Faith McNulty was an American nonfiction author, probably best-known for her 1980 book The Burning Bed. She was born "Faith Corrigan" in New York City, the daughter of a judge. Young Faith attended Barnard College for one year, then attended Rhode Island State College. But she dropped out of college once she got a job as a copy girl at the New York Daily News. She later went to work for Life magazine. She worked for the U.S. Office of War Information in London during World War II.
McNulty was a wildlife writer at The New Yorker magazine for several years. In 1980, a collection of her New Yorker work was published as The Wildlife Stories of Faith McNulty. For many years, she edited the annual New Yorker compilation of the year's best children's books.
She also frequently wrote children's books on wildlife, including How to Dig a Hole to the Other Side of the World in 1979 and When I Lived with Bats in 1998. Her 1966 book The Whooping Crane: The Bird that Defies Distinction was written for adults.
Her husband, John McNulty, was also a writer for The New Yorker and with Thomas Wolf, Truman Capote, and Gay Talese, a major figure in the development of the literary genre of creative nonfiction, which is also known as literary journalism or literature in fact. After her husband died in 1956, she remarried, to Richard Martin, a set designer and an inventive designer of set props.
The Burning Bed told the true story of Francine Hughes, who set fire to the bedroom in which her husband was sleeping. Hughes defended herself by saying that her husband had been abusing her for 13 years. The jury at her trial ruled that she had been temporarily insane, and she was found not guilty.
"I can remember my father in his nightshirt, digging for worms for the baby robin in the bathroom. That's the kind of household it was; I had woodchucks in the bathroom, cats, squirrels, chipmunks," McNulty once said.
Toward the end of her life, she wrote a weekly column for The Providence Journal on a local animal shelter run by the Animal Welfare League. Her mother had founded the Animal Welfare League in southern Rhode Island. McNulty had long been known for taking in stray animals at her farm.
She suffered a stroke in 2004. She died at her farm in Wakefield, Rhode Island.

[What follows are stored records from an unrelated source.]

-- ==== Sys2Proof/Machine/DataProcessing.lean ====
section
/-! DEFINITION. The sixteen data-processing instructions, immediate and immediate-shift forms
(spec/41_data_processing.md R170 to R185). -/

namespace Sys2Proof.Machine

/-- An instruction of the logical class (R158): `r = f (x[Rn]) op2`, C from the shifter. -/
def dpLogical (c : Cond) (sf writesRd : Bool) (rd : Reg) (f : Word → Word → Word) (rn : Reg) (sh : ShifterOut)
    (s : State) : Result :=
  conditional c s (.next (writeBack sf rd (f (s.readReg rn) sh.op2) (.logical sh.sco) writesRd s))

/-- An instruction of the arithmetic class (R158): `f` gets `x[Rn]`, `op2` and CPSR.C at the start. -/
def dpArithmetic (c : Cond) (sf writesRd : Bool) (rd : Reg) (f : Word → Word → Bool → AluOut) (rn : Reg)
    (sh : ShifterOut) (s : State) : Result :=
  let out := f (s.readReg rn) sh.op2 (flagC s.cpsr)
  conditional c s (.next (writeBack sf rd out.r (.arithmetic out.c out.v) writesRd s))

/-! The function each instruction computes of `x[Rn]` and the shifter operand. -/

/-- R170, R178. -/
def aluAnd (a b : Word) : Word := a &&& b
/-- R171, R179. -/
def aluEor (a b : Word) : Word := a ^^^ b
/-- R182. -/
def aluOrr (a b : Word) : Word := a ||| b
/-- R183: Rn is not used. -/
def aluMov (_ b : Word) : Word := b
/-- R184. -/
def aluBic (a b : Word) : Word := a &&& ~~~b
/-- R185: Rn is not used. -/
def aluMvn (_ b : Word) : Word := ~~~b
/-- R172, R180. -/
def aluSub (a b : Word) (_ : Bool) : AluOut := subFlags a b
/-- R173: the shifter operand is the minuend. -/
def aluRsb (a b : Word) (_ : Bool) : AluOut := subFlags b a
/-- R174, R181. -/
def aluAdd (a b : Word) (_ : Bool) : AluOut := addFlags a b
/-- R175. -/
def aluAdc (a b : Word) (cin : Bool) : AluOut := adcFlags a b cin
/-- R176. -/
def aluSbc (a b : Word) (cin : Bool) : AluOut := sbcFlags a b cin
/-- R177: the shifter operand is the minuend. -/
def aluRsc (a b : Word) (cin : Bool) : AluOut := sbcFlags b a cin

/-- AND, immediate form (R170). -/
def execAndImm (c : Cond) (sf : Bool) (rn rd : Reg) (op : ImmOperand) (s : State) : Result :=
  dpLogical c sf true rd aluAnd rn (immOperand op s) s

/-- AND, immediate-shift form (R170). -/
def execAndShift (c : Cond) (sf : Bool) (rn rd : Reg) (op : ShiftOperand) (s : State) : Result :=
  dpLogical c sf true rd aluAnd rn (shiftOperand op s) s

/-- EOR, immediate form (R171; unlisted). -/
def execEorImm (c : Cond) (sf : Bool) (rn rd : Reg) (op : ImmOperand) (s : State) : Result :=
  unlisted s (dpLogical c sf true rd aluEor rn (immOperand op s) s)

/-- EOR, immediate-shift form (R171; unlisted). -/
def execEorShift (c : Cond) (sf : Bool) (rn rd : Reg) (op : ShiftOperand) (s : State) : Result :=
  unlisted s (dpLogical c sf true rd aluEor rn (shiftOperand op s) s)

/-- SUB, immediate form (R172). -/
def execSubImm (c : Cond) (sf : Bool) (rn rd : Reg) (op : ImmOperand) (s : State) : Result :=
  dpArithmetic c sf true rd aluSub rn (immOperand op s) s

/-- SUB, immediate-shift form (R172). -/
def execSubShift (c : Cond) (sf : Bool) (rn rd : Reg) (op : ShiftOperand) (s : State) : Result :=
  dpArithmetic c sf true rd aluSub rn (shiftOperand op s) s

/-- RSB, immediate form (R173). -/
def execRsbImm (c : Cond) (sf : Bool) (rn rd : Reg) (op : ImmOperand) (s : State) : Result :=
  dpArithmetic c sf true rd aluRsb rn (immOperand op s) s

/-- RSB, immediate-shift form (R173). -/
def execRsbShift (c : Cond) (sf : Bool) (rn rd : Reg) (op : ShiftOperand) (s : State) : Result :=
  dpArithmetic c sf true rd aluRsb rn (shiftOperand op s) s

/-- ADD, immediate form (R174). -/
def execAddImm (c : Cond) (sf : Bool) (rn rd : Reg) (op : ImmOperand) (s : State) : Result :=
  dpArithmetic c sf true rd aluAdd rn (immOperand op s) s

/-- ADD, immediate-shift form (R174). -/
def execAddShift (c : Cond) (sf : Bool) (rn rd : Reg) (op : ShiftOperand) (s : State) : Result :=
  dpArithmetic c sf true rd aluAdd rn (shiftOperand op s) s

/-- ADC, immediate form (R175). -/
def execAdcImm (c : Cond) (sf : Bool) (rn rd : Reg) (op : ImmOperand) (s : State) : Result :=
  dpArithmetic c sf true rd aluAdc rn (immOperand op s) s

/-- ADC, immediate-shift form (R175). -/
def execAdcShift (c : Cond) (sf : Bool) (rn rd : Reg) (op : ShiftOperand) (s : State) : Result :=
  dpArithmetic c sf true rd aluAdc rn (shiftOperand op s) s

/-- SBC, immediate form (R176). -/
def execSbcImm (c : Cond) (sf : Bool) (rn rd : Reg) (op : ImmOperand) (s : State) : Result :=
  dpArithmetic c sf true rd aluSbc rn (immOperand op s) s

/-- SBC, immediate-shift form (R176). -/
def execSbcShift (c : Cond) (sf : Bool) (rn rd : Reg) (op : ShiftOperand) (s : State) : Result :=
  dpArithmetic c sf true rd aluSbc rn (shiftOperand op s) s

/-- RSC, immediate form (R177). -/
def execRscImm (c : Cond) (sf : Bool) (rn rd : Reg) (op : ImmOperand) (s : State) : Result :=
  dpArithmetic c sf true rd aluRsc rn (immOperand op s) s

/-- RSC, immediate-shift form (R177). -/
def execRscShift (c : Cond) (sf : Bool) (rn rd : Reg) (op : ShiftOperand) (s : State) : Result :=
  dpArithmetic c sf true rd aluRsc rn (shiftOperand op s) s

/-- TST, immediate form (R178). -/
def execTstImm (c : Cond) (rn rd : Reg) (op : ImmOperand) (s : State) : Result :=
  dpLogical c true false rd aluAnd rn (immOperand op s) s

/-- TST, immediate-shift form (R178). -/
def execTstShift (c : Cond) (rn rd : Reg) (op : ShiftOperand) (s : State) : Result :=
  dpLogical c true false rd aluAnd rn (shiftOperand op s) s

/-- TEQ, immediate form (R179). -/
def execTeqImm (c : Cond) (rn rd : Reg) (op : ImmOperand) (s : State) : Result :=
  dpLogical c true false rd aluEor rn (immOperand op s) s

/-- TEQ, immediate-shift form (R179). -/
def execTeqShift (c : Cond) (rn rd : Reg) (op : ShiftOperand) (s : State) : Result :=
  dpLogical c true false rd aluEor rn (shiftOperand op s) s

/-- CMP, immediate form (R180). -/
def execCmpImm (c : Cond) (rn rd : Reg) (op : ImmOperand) (s : State) : Result :=
  dpArithmetic c true false rd aluSub rn (immOperand op s) s

/-- CMP, immediate-shift form (R180). -/
def execCmpShift (c : Cond) (rn rd : Reg) (op : ShiftOperand) (s : State) : Result :=
  dpArithmetic c true false rd aluSub rn (shiftOperand op s) s

/-- CMN, immediate form (R181; unlisted). -/
def execCmnImm (c : Cond) (rn rd : Reg) (op : ImmOperand) (s : State) : Result :=
  unlisted s (dpArithmetic c true false rd aluAdd rn (immOperand op s) s)

/-- CMN, immediate-shift form (R181; unlisted). -/
def execCmnShift (c : Cond) (rn rd : Reg) (op : ShiftOperand) (s : State) : Result :=
  unlisted s (dpArithmetic c true false rd aluAdd rn (shiftOperand op s) s)

/-- ORR, immediate form (R182). -/
def execOrrImm (c : Cond) (sf : Bool) (rn rd : Reg) (op : ImmOperand) (s : State) : Result :=
  dpLogical c sf true rd aluOrr rn (immOperand op s) s

/-- ORR, immediate-shift form (R182). -/
def execOrrShift (c : Cond) (sf : Bool) (rn rd : Reg) (op : ShiftOperand) (s : State) : Result :=
  dpLogical c sf true rd aluOrr rn (shiftOperand op s) s

/-- MOV, immediate form (R183). -/
def execMovImm (c : Cond) (sf : Bool) (rn rd : Reg) (op : ImmOperand) (s : State) : Result :=
  dpLogical c sf true rd aluMov rn (immOperand op s) s

/-- MOV, immediate-shift form (R183). -/
def execMovShift (c : Cond) (sf : Bool) (rn rd : Reg) (op : ShiftOperand) (s : State) : Result :=
  dpLogical c sf true rd aluMov rn (shiftOperand op s) s

/-- BIC, immediate form (R184). -/
def execBicImm (c : Cond) (sf : Bool) (rn rd : Reg) (op : ImmOperand) (s : State) : Result :=
  dpLogical c sf true rd aluBic rn (immOperand op s) s

/-- BIC, immediate-shift form (R184). -/
def execBicShift (c : Cond) (sf : Bool) (rn rd : Reg) (op : ShiftOperand) (s : State) : Result :=
  dpLogical c sf true rd aluBic rn (shiftOperand op s) s

/-- MVN, immediate form (R185). -/
def execMvnImm (c : Cond) (sf : Bool) (rn rd : Reg) (op : ImmOperand) (s : State) : Result :=
  dpLogical c sf true rd aluMvn rn (immOperand op s) s

/-- MVN, immediate-shift form (R185). -/
def execMvnShift (c : Cond) (sf : Bool) (rn rd : Reg) (op : ShiftOperand) (s : State) : Result :=
  dpLogical c sf true rd aluMvn rn (shiftOperand op s) s

end Sys2Proof.Machine
end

I really liked this book because it is a leveled book. I think it would be a good book to implement into a guided reading lesson. The book is very informational but it also shares a story. While the book did provide a lot of information, I think the story it tells as well will really help students stay interested. I feel if it just listed and presented a bunch of facts students would lose interest fast and won't really pay attention to what they are reading.
We love this book. I spent many summers near a manatee wildlife refuge in FL and have had the opportunity to see them in the wild. My kids have seen them but never in the wild and manatees are one of our favorite animals, so when I saw this book in our library I checked it out. (My daughter was sick and wanted me to pick her books last week.) She really enjoyed learning more about them and it lead to a discussion on how we need to take better care of nature. It’s always a win when it promotes discussion and leads to even more learning.
This book is a leveled reader that should be added to everyone's classroom shelf. This book offers nonfiction text with illustrations that create a sense reality that people can help manatees from being endangered. This story is written by Faith McNulty and she wrote about a time when her and a biologist were swimming and monitoring a local group of manatees. This book offers many details about manatees and their lifestyles. It also create a soft sense of appreciation of how gentle manatees are. I chose this book because of the topic and the inviting illustration on the front. This book can be used for a zoo unit about studying manatees as a research project, or just for a student that is at this level of reading and it sparks an interest for guided reading purposes. The closest zoo I know of that has manatees is the Indianapolis Zoo.
Fun story. I learned that manatees never fight, ever. Not each other, not to preserve their babies. They just don't. They have "toe nails" on their front flippers from when they were land animals.
I generally really like these books as they are full of scientific facts and beautiful illustrations. I did enjoy this book but the ongoing story with Woody the Marine Biologist was a little bit too long and a little bit too boring. Beautiful pictures. Great details of the science.
Read to me by a student. Great information about the animals, but still told in an entertaining way to hold interest. Very enjoyable afternoon read with a grade-schooler!